Polenta is not only a food, it has a long story and it is a symbol of Italian peasant world.
Cristoforo Colombo brought it from “India” to Europe, and from then on it has saved generations from hunger. It has become so popular in Italy, that people from Northern Italy, especially from Veneto, are called polentoni (polenta eaters).
Pieter Bruegel the elder, Peasant wedding (1660)
Pietro Longhi, La polenta (1740)
Nowadays you can pay a lot of money to enjoy a nice polenta and stew in a fancy restaurant, but polenta is originally a poor and cheap food, typical of the peasant world. Nobles, aristocrats, bourgeois, in general wealthy people living in the city ate white bread, poor peasant polenta.

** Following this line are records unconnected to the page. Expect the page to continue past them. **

-- ==== Sys2Proof/Tests/Slice0.lean ====
section
/-! SUPPORT. Tests of the model's own: well-formedness, words written out from spec/30_encoding.md R55, single steps with the results
of spec/95_test_vectors.md, and for each statement with hypotheses a state and operands that meet them. -/

open Sys2Proof Sys2Proof.Machine

/-! ### Helpers -/

/-- The next state of an outcome, if it is one. -/
def Tests.next? (o : Result) : Option State :=
  match o with
  | .next s => some s
  | .fault _ | .refused _ => none

/-- One step of `s` with the word `w` where it fetches. -/
def Tests.stepWord (w : Word) (s : State) : Option State := Tests.next? (step (s.placeWord w))

/-- `r[1]`, `r[2]`, `r[0xF]` as the vectors of spec/95_test_vectors.md give them. -/
def Tests.regs (r1 r2 r15 : Byte) : State := ((State.reset.setReg 1 r1).setReg 2 r2).setReg 15 r15

/-- `r[1]`, `r[2]`, `r[0xF]` after one step. -/
def Tests.aluVector (w : Word) (r1 r2 r15 : Byte) : Option (Byte × Byte × Byte) :=
  (Tests.stepWord w (Tests.regs r1 r2 r15)).map fun s => (s.reg 1, s.reg 2, s.reg 15)

/-- A running state at `pc` with `k` entries `v` on the call stack and the word `w` at `pc`. -/
def Tests.at (pc : Word) (k : Fin 17) (v w : Word) : State :=
  ({ State.reset with pc := pc, sp := k, stack := Vector.replicate 16 v }).placeWord w

/-- What a control-flow vector shows: `pc`, `sp`, run state, fault record. -/
def Tests.view (o : Option State) : Option (Word × Fin 17 × RunState × FaultRecord) :=
  o.map fun s => (s.pc, s.sp, s.runState, s.fault)

/-! ### Well-formedness -/

/-- One ill-formed word for each check: the family, the whole word of the control group, `op` of the ALU group. -/
theorem test_illFormedWords : wellFormedWord 0x1234 = false ∧ wellFormedWord 0x00E0 = false ∧ wellFormedWord 0x8016 = false := by
  decide
theorem test_wellFormedWords : wellFormedWord 0x0000 = true ∧ wellFormedWord 0x00EE = true ∧ wellFormedWord 0x2FFF = true ∧
    wellFormedWord 0x8FF5 = true := by decide
/-- An instruction is well formed by its types: there is no ill-formed one. -/
theorem test_everyInstrWellFormed (i : Instr) : i.wellFormed = true := by
  cases i with
  | call n => have := n.isLt; simp [Instr.wellFormed]; omega
  | _ => simp [Instr.wellFormed]

/-! ### Decoding: words written out bit by bit from R55 -/

theorem test_decode_halt : decodeWord 0b0000000000000000 = .ok .halt := by decide
theorem test_decode_return : decodeWord 0b0000000011101110 = .ok .ret := by decide
theorem test_decode_call : decodeWord 0b0010000100000000 = .ok (.call 0x100) := by decide
theorem test_decode_move : decodeWord 0b1000101011110000 = .ok (.move 10 15) := by decide
theorem test_decode_or : decodeWord 0b1000101010110001 = .ok (.or 10 11) := by decide
theorem test_decode_and : decodeWord 0b1000111111110010 = .ok (.and 15 15) := by decide
theorem test_decode_xor : decodeWord 0b1000000000010011 = .ok (.xor 0 1) := by decide
theorem test_decode_add : decodeWord 0b1000000000010100 = .ok (.add 0 1) := by decide
theorem test_decode_sub : decodeWord 0b1000000000010101 = .ok (.sub 0 1) := by decide
/-- Each kind of unsupported word is rejected by its name (R56, R57, R58). -/
theorem test_decode_rejects : decodeWord 0x1234 = .error (.unsupportedFamily 1) ∧
    decodeWord 0x01EE = .error (.unsupportedControlWord 0x01EE) ∧ decodeWord 0x801E = .error (.unsupportedAluOp 0xE) := by decide
theorem test_decode_truncated : decodeBytes [0x21] = .error .truncated := by decide
/-- High byte first (R32, R64). -/
theorem test_decode_bytes : decodeBytes [0x80, 0x14, 0x55] = .ok (.add 0 1, [0x55]) ∧
    encodeBytes (.call 0x100) = [0x21, 0x00] := by decide
/-- 8 bits of 0xEE are the word 0x00EE. -/
theorem test_decodeTableWord : decodeTableWord 16 0x2ABC = some (.call 0xABC) ∧ decodeTableWord 16 0x8016 = none ∧
    decodeTableWord 8 0xEE = some .ret := by decide
/-- The notation of R62. -/
theorem test_asm : asmText (.call 0x0AB) = "CALL 0x0AB" ∧ asmText (.add 0 15) = "ADD r0,r15" ∧ asmText .ret = "RETURN" := by decide

/-! ### One step (expected values from spec/95_test_vectors.md) -/

/-- 2.3, 2.10: MOVE r1,r2 and MOVE r1,r15. -/
theorem test_move : Tests.aluVector 0x8120 0x01 0xFF 0xAA = some (0xFF, 0xFF, 0xAA) ∧
    Tests.aluVector 0x81F0 0x10 0x00 0xAA = some (0xAA, 0x00, 0xAA) := by decide
/-- 2.4, 2.11: OR r1,r2 and OR r15,r2. -/
theorem test_or : Tests.aluVector 0x8121 0xF0 0x3C 0xAA = some (0xFC, 0x3C, 0xAA) ∧
    Tests.aluVector 0x8F21 0x00 0x55 0xAA = some (0x00, 0x55, 0xFF) := by decide
/-- 2.5: AND r1,r2. -/
theorem test_and : Tests.aluVector 0x8122 0xF0 0x3C 0xAA = some (0x30, 0x3C, 0xAA) := by decide
/-- 2.6, 2.12: XOR r1,r2 and XOR r15,r15. -/
theorem test_xor : Tests.aluVector 0x8123 0xF0 0x3C 0xAA = some (0xCC, 0x3C, 0xAA) ∧
    Tests.aluVector 0x8FF3 0x00 0x00 0x7F = some (0x00, 0x00, 0x00) := by decide
/-- 2.7, 2.10: the sum exactly 256; the old flag as operand. -/
theorem test_add : Tests.aluVector 0x8124 0x01 0xFF 0xAA = some (0x00, 0xFF, 0x01) ∧
    Tests.aluVector 0x8124 0xAA 0x55 0xAA = some (0xFF, 0x55, 0x00) ∧
    Tests.aluVector 0x81F4 0xFF 0x00 0x01 = some (0x00, 0x00, 0x01) := by decide
/-- 2.11, 2.12: the flag written last. -/
theorem test_add_flagDestination : Tests.aluVector 0x8F24 0x00 0x01 0x05 = some (0x00, 0x01, 0x00) ∧
    Tests.aluVector 0x8FF4 0x00 0x00 0x80 = some (0x00, 0x00, 0x01) := by decide
/-- 2.8, 2.10: borrow, equal operands, the old flag as subtrahend. -/
theorem test_sub : Tests.aluVector 0x8125 0x05 0x0A 0xAA = some (0xFB, 0x0A, 0x00) ∧
    Tests.aluVector 0x8125 0xFF 0xFF 0xAA = some (0x00, 0xFF, 0x01) ∧
    Tests.aluVector 0x81F5 0x10 0x00 0xAA = some (0x66, 0x00, 0x00) := by decide
/-- 2.11, 2.12. -/
theorem test_sub_flagDestination : Tests.aluVector 0x8F25 0x00 0x05 0x01 = some (0x00, 0x05, 0x00) ∧
    Tests.aluVector 0x8FF5 0x00 0x00 0x7F = some (0x00, 0x00, 0x01) := by decide
/-- 2.13: CALL from 0x0000 and, at the top of memory, from 0x0FFE. -/
theorem test_call : Tests.view (Tests.stepWord 0x2100 State.reset) = some (0x0100, 1, .running, ⟨.noFailure, 0, 0⟩) ∧
    (Tests.stepWord 0x2100 State.reset).map (fun s => s.stack[0]) = some 0x0002 ∧
    (Tests.next? (step (Tests.at 0x0FFE 0 0 0x2101))).map (fun s => (s.pc, s.stack[0])) = some (0x0101, 0x1000) := by decide
/-- 2.13: a full stack, and one with fifteen entries. -/
theorem test_call_overflow :
    Tests.view (Tests.next? (step (Tests.at 0x0010 16 0x0002 0x2100))) =
      some (0x0012, 16, .faulted, ⟨.stackOverflow, 0x2100, 0x0010⟩) ∧
    Tests.view (Tests.next? (step (Tests.at 0x0010 15 0x0002 0x2100))) = some (0x0100, 16, .running, ⟨.noFailure, 0, 0⟩) := by
  decide
/-- 2.13: RETURN. -/
theorem test_return : Tests.view (Tests.next? (step (Tests.at 0x0104 1 0x0002 0x00EE))) =
    some (0x0002, 0, .running, ⟨.noFailure, 0, 0⟩) := by decide
/-- 2.13: RETURN on an empty stack. -/
theorem test_return_underflow : Tests.view (Tests.next? (step (Tests.at 0x0010 0 0x0002 0x00EE))) =
    some (0x0012, 0, .faulted, ⟨.stackUnderflow, 0x00EE, 0x0010⟩) := by decide
/-- 2.13: HALT with calls outstanding. -/
theorem test_halt : Tests.view (Tests.next? (step (Tests.at 0x0010 2 0x0002 0x0000))) =
    some (0x0012, 2, .halted, ⟨.noFailure, 0, 0⟩) := by decide
/-- 2.13, S8: unsupported words. -/
theorem test_unsupported : Tests.view (Tests.stepWord 0x1234 State.reset) =
      some (0x0002, 0, .faulted, ⟨.unsupportedInstruction, 0x1234, 0x0000⟩) ∧
    Tests.view (Tests.next? (step (Tests.at 0x0010 0 0 0x8016))) =
      some (0x0012, 0, .faulted, ⟨.unsupportedInstruction, 0x8016, 0x0010⟩) := by decide
/-- 2.2: out of bounds at 0x0FFF and 0x1000; in bounds at 0x0FFE and at an odd address. -/
theorem test_bounds :
    Tests.view (Tests.next? (step { State.reset with runState := .running, pc := 0x0FFF })) =
      some (0x0FFF, 0, .faulted, ⟨.outOfBounds, 0x0000, 0x0FFF⟩) ∧
    Tests.view (Tests.next? (step { State.reset with runState := .running, pc := 0x1000 })) =
      some (0x1000, 0, .faulted, ⟨.outOfBounds, 0x0000, 0x1000⟩) ∧
    Tests.view (Tests.next? (step (Tests.at 0x0FFE 0 0 0x8014))) = some (0x1000, 0, .running, ⟨.noFailure, 0, 0⟩) ∧
    Tests.view (Tests.next? (step (Tests.at 0x0101 0 0 0x8014))) = some (0x0103, 0, .running, ⟨.noFailure, 0, 0⟩) := by decide
/-- Launch by the host: load, preset, start (R176, P1). -/
theorem test_launch :
    (Tests.next? (hostActs [.loadProgram 0x000 [0x2100, 0x0000], .presetReg 0 5, .start] State.reset)).map
      (fun s => (s.mem, s.reg 0, s.runState)) =
    some ([(0, 0x21), (1, 0x00), (2, 0x00), (3, 0x00)], 5, .running) := by decide
/-- A load outside memory stops by name, and so does a preset of a running core. -/
theorem test_hostStops : hostAct (.loadByte 0x1000 0) State.reset = .fault (.noSuchAddress 0x1000) ∧
    hostAct (.presetReg 0 1) (State.reset.placeWord 0) = .refused (.hostMoveNotAllowed .running) := ⟨rfl, rfl⟩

Polenta was normally served on a wooden tagliere (cutting board) in the middle of the table, or poured from the paiolo directly on the table, with some sort of dressing (tomato sauce, stew, cheese) in lucky times, and whole family shared it.
Sharing. A crucial concept in the peasant world, a place where the ideas of community and mutual help were vital.
My grandfather used to say “Quando è in casa è di tutti” (“When something is in the house, is for everyone”), because in a peasant family there were not “me” or “my” but only “us” and “ours”.
All this makes me proud to be “a-poor-girl-from-the-italian-countryside”.